About this task:
Two lines mark the range in the entries below: the one holding "valid := true, passSel" and the one holding "if s.prog.active = none then .next s". Set down those two and all lines between them, exactly.

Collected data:
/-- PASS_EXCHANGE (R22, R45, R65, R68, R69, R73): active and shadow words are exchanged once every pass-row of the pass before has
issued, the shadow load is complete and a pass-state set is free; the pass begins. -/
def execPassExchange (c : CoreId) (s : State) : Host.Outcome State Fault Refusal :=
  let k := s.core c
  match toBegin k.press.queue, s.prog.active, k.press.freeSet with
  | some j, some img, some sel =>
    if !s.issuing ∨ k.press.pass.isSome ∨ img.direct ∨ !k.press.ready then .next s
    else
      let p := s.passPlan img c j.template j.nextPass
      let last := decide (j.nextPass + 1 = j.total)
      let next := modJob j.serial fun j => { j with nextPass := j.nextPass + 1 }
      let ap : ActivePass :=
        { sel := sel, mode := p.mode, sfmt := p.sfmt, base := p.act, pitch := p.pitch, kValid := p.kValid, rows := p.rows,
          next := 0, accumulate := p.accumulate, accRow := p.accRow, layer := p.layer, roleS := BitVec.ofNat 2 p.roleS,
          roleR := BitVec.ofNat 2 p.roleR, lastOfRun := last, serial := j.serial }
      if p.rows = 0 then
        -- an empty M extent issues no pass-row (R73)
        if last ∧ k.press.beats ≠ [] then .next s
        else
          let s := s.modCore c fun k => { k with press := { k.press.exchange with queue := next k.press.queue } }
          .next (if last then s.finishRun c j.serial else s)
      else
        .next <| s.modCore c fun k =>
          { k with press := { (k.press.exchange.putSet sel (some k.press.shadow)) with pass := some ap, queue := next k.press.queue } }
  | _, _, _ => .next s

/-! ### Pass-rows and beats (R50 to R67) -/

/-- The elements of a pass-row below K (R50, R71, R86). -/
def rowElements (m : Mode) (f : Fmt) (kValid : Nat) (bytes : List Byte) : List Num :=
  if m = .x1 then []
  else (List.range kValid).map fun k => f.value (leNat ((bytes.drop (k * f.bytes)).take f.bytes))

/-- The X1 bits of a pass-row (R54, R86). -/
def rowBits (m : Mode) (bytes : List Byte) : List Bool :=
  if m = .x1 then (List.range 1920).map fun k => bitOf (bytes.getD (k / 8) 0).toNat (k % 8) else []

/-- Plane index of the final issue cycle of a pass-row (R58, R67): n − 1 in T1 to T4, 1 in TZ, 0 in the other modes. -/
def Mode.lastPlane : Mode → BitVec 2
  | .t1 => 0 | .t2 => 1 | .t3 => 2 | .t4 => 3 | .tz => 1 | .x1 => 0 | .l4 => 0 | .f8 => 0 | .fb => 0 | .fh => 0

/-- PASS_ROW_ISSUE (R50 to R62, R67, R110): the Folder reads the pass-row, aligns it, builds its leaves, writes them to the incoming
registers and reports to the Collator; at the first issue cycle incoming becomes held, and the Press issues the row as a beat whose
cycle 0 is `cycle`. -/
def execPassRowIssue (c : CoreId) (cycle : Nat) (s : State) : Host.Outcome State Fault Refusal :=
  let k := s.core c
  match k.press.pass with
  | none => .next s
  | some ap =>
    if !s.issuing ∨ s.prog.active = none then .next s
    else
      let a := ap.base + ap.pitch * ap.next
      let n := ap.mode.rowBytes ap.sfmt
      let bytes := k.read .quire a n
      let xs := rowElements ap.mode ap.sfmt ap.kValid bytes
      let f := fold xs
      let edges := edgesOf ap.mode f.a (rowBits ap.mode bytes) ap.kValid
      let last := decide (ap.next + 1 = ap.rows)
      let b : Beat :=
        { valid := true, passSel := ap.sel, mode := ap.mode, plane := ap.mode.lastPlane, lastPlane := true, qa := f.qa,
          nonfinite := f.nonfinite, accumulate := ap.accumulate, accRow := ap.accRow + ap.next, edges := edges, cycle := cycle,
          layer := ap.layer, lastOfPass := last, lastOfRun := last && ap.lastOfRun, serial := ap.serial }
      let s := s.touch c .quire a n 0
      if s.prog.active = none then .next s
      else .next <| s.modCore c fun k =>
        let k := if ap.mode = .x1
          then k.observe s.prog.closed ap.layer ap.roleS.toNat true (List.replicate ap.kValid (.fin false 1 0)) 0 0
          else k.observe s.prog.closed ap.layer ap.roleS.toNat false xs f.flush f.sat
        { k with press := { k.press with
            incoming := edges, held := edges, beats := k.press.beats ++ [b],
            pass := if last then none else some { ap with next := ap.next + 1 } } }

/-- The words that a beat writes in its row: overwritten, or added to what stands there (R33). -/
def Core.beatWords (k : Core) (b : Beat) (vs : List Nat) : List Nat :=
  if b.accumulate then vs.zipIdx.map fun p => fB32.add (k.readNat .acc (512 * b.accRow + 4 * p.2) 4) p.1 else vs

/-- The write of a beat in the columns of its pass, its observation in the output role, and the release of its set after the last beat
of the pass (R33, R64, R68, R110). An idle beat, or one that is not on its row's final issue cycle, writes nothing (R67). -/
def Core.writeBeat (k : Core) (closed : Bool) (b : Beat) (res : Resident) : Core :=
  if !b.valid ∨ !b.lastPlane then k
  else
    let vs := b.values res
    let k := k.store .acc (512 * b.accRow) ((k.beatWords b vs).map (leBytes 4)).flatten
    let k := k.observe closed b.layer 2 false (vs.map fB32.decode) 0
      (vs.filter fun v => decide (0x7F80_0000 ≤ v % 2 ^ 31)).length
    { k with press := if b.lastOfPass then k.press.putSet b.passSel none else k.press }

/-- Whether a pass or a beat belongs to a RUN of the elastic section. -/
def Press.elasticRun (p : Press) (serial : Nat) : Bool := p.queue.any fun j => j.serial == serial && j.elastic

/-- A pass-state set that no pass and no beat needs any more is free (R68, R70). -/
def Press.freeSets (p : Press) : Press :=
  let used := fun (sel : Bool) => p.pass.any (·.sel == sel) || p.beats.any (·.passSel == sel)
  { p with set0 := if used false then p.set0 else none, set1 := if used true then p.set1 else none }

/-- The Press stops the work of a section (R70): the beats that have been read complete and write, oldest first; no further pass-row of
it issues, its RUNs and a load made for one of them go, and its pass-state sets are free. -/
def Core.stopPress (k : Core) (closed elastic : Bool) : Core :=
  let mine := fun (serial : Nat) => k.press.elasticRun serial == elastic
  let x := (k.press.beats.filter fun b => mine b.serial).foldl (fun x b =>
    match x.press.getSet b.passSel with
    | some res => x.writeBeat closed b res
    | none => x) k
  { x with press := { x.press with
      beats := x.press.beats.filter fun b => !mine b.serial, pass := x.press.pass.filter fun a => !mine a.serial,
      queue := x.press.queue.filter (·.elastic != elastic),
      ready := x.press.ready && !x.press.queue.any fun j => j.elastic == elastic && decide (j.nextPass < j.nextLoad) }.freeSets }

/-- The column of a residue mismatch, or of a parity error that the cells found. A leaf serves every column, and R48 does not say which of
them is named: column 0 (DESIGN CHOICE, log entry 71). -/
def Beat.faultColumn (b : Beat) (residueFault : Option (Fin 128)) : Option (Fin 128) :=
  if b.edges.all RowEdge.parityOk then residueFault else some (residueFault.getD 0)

Your response:
        { valid := true, passSel := ap.sel, mode := ap.mode, plane := ap.mode.lastPlane, lastPlane := true, qa := f.qa,
          nonfinite := f.nonfinite, accumulate := ap.accumulate, accRow := ap.accRow + ap.next, edges := edges, cycle := cycle,
          layer := ap.layer, lastOfPass := last, lastOfRun := last && ap.lastOfRun, serial := ap.serial }
      let s := s.touch c .quire a n 0
      if s.prog.active = none then .next s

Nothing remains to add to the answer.